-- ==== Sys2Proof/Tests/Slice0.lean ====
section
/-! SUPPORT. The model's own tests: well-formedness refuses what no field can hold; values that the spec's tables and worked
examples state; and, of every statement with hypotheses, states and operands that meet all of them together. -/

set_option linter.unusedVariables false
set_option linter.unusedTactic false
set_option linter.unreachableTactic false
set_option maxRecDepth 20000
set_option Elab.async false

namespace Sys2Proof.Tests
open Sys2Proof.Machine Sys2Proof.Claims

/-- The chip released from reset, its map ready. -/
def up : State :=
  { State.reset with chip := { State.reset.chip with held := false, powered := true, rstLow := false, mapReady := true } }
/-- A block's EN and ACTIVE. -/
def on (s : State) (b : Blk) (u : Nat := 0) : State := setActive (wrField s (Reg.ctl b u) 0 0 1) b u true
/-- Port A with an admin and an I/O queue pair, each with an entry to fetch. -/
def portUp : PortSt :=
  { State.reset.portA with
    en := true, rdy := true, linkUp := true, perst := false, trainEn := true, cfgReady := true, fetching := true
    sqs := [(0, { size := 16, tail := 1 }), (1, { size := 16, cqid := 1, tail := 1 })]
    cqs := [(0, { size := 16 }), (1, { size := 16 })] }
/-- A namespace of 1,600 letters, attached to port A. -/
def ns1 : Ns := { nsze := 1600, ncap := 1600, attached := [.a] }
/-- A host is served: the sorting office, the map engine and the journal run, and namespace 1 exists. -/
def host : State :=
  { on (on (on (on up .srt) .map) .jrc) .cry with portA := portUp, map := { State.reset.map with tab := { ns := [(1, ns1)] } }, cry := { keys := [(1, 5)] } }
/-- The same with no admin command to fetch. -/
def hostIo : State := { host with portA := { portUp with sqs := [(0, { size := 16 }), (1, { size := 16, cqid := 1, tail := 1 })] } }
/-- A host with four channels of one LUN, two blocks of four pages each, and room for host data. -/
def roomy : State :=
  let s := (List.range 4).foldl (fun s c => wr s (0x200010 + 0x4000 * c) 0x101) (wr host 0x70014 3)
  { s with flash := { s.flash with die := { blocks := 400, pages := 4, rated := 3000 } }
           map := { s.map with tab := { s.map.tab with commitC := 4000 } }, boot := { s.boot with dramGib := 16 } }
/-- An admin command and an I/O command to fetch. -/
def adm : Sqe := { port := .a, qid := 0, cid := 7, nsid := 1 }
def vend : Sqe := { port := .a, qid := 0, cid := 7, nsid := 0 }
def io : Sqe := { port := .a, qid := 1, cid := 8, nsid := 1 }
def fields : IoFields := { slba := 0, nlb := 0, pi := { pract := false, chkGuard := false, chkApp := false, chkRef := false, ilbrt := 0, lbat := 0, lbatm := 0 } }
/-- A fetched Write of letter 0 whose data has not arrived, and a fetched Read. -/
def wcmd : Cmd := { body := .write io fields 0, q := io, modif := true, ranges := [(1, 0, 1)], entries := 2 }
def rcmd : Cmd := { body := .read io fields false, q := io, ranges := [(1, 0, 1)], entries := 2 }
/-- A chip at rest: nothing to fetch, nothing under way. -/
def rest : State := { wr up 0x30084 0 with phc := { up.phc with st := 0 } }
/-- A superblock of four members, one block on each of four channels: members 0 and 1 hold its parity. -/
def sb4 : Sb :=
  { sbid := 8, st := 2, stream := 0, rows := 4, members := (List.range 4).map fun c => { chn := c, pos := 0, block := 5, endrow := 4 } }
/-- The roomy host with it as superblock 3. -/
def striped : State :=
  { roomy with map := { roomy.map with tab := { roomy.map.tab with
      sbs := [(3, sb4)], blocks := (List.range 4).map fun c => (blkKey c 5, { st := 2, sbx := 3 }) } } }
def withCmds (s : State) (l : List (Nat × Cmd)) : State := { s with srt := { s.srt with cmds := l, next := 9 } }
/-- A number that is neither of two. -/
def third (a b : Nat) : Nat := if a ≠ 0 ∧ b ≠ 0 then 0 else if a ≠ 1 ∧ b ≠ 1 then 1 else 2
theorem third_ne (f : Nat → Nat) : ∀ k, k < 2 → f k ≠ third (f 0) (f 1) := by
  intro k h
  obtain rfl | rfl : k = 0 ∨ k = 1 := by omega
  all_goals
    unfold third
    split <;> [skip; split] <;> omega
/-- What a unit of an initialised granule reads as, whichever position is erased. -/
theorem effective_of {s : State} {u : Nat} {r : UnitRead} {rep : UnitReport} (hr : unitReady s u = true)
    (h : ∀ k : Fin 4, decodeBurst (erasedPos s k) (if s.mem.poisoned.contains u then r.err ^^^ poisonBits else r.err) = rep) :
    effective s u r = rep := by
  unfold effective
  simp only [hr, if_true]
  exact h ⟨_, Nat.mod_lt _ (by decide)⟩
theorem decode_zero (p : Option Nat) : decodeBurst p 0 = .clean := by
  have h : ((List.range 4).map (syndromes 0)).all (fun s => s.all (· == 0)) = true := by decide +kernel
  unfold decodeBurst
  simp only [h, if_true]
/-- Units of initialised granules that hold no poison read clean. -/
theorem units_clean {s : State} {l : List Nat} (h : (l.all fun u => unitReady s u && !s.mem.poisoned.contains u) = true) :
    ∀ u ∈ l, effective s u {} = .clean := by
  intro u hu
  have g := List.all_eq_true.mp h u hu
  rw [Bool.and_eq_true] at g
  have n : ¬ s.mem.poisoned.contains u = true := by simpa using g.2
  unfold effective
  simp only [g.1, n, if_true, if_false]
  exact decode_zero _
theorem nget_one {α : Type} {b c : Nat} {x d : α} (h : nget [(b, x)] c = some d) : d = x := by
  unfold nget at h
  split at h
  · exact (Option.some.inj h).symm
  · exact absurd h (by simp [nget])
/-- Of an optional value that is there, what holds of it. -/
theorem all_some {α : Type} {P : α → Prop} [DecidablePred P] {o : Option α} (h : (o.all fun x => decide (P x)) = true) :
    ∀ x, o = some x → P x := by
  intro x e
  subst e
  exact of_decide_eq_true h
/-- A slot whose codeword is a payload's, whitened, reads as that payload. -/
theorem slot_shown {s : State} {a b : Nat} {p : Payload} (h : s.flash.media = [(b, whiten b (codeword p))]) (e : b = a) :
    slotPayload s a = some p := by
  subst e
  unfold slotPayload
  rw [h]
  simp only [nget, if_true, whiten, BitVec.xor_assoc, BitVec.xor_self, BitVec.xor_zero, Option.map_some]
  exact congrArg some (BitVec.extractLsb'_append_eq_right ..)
* * *
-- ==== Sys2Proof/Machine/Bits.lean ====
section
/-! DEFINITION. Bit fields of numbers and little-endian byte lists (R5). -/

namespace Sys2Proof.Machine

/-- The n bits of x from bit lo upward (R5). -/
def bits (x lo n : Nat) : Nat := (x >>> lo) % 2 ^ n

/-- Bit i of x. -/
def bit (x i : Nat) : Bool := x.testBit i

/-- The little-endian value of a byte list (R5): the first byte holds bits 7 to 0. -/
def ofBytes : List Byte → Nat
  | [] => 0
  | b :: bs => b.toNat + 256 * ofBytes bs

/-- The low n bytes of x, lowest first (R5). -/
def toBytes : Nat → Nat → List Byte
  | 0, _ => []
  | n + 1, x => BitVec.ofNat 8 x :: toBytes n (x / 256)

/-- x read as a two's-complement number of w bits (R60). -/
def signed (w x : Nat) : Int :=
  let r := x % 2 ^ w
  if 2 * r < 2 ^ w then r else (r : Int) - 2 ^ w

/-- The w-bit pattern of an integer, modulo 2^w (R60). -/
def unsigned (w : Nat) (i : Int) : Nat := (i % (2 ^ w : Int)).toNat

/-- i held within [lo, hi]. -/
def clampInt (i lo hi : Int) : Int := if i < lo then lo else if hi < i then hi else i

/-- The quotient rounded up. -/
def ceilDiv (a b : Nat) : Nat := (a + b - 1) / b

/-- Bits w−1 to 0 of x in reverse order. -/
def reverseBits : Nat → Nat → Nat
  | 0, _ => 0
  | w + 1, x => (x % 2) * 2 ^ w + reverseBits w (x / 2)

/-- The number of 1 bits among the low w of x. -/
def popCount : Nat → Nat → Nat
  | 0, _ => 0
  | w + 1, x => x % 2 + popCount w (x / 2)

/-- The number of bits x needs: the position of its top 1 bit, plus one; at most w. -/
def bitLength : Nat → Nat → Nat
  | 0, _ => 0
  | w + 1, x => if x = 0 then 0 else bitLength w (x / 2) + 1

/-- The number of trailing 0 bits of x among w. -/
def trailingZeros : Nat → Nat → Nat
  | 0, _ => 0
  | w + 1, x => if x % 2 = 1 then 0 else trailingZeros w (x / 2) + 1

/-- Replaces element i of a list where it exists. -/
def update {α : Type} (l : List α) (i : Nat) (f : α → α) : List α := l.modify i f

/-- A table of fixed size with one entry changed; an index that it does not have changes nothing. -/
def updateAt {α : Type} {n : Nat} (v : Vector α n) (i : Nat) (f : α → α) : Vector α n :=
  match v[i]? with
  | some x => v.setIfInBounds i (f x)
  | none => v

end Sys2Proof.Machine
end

Task item —
From the records above, copy out the line with "-- ==== Sys2Proof/Tests/Slice0.lean", the line with "tables and worked", and every line between them, word for word.

Exercise solution —
-- ==== Sys2Proof/Tests/Slice0.lean ====
section
/-! SUPPORT. The model's own tests: well-formedness refuses what no field can hold; values that the spec's tables and worked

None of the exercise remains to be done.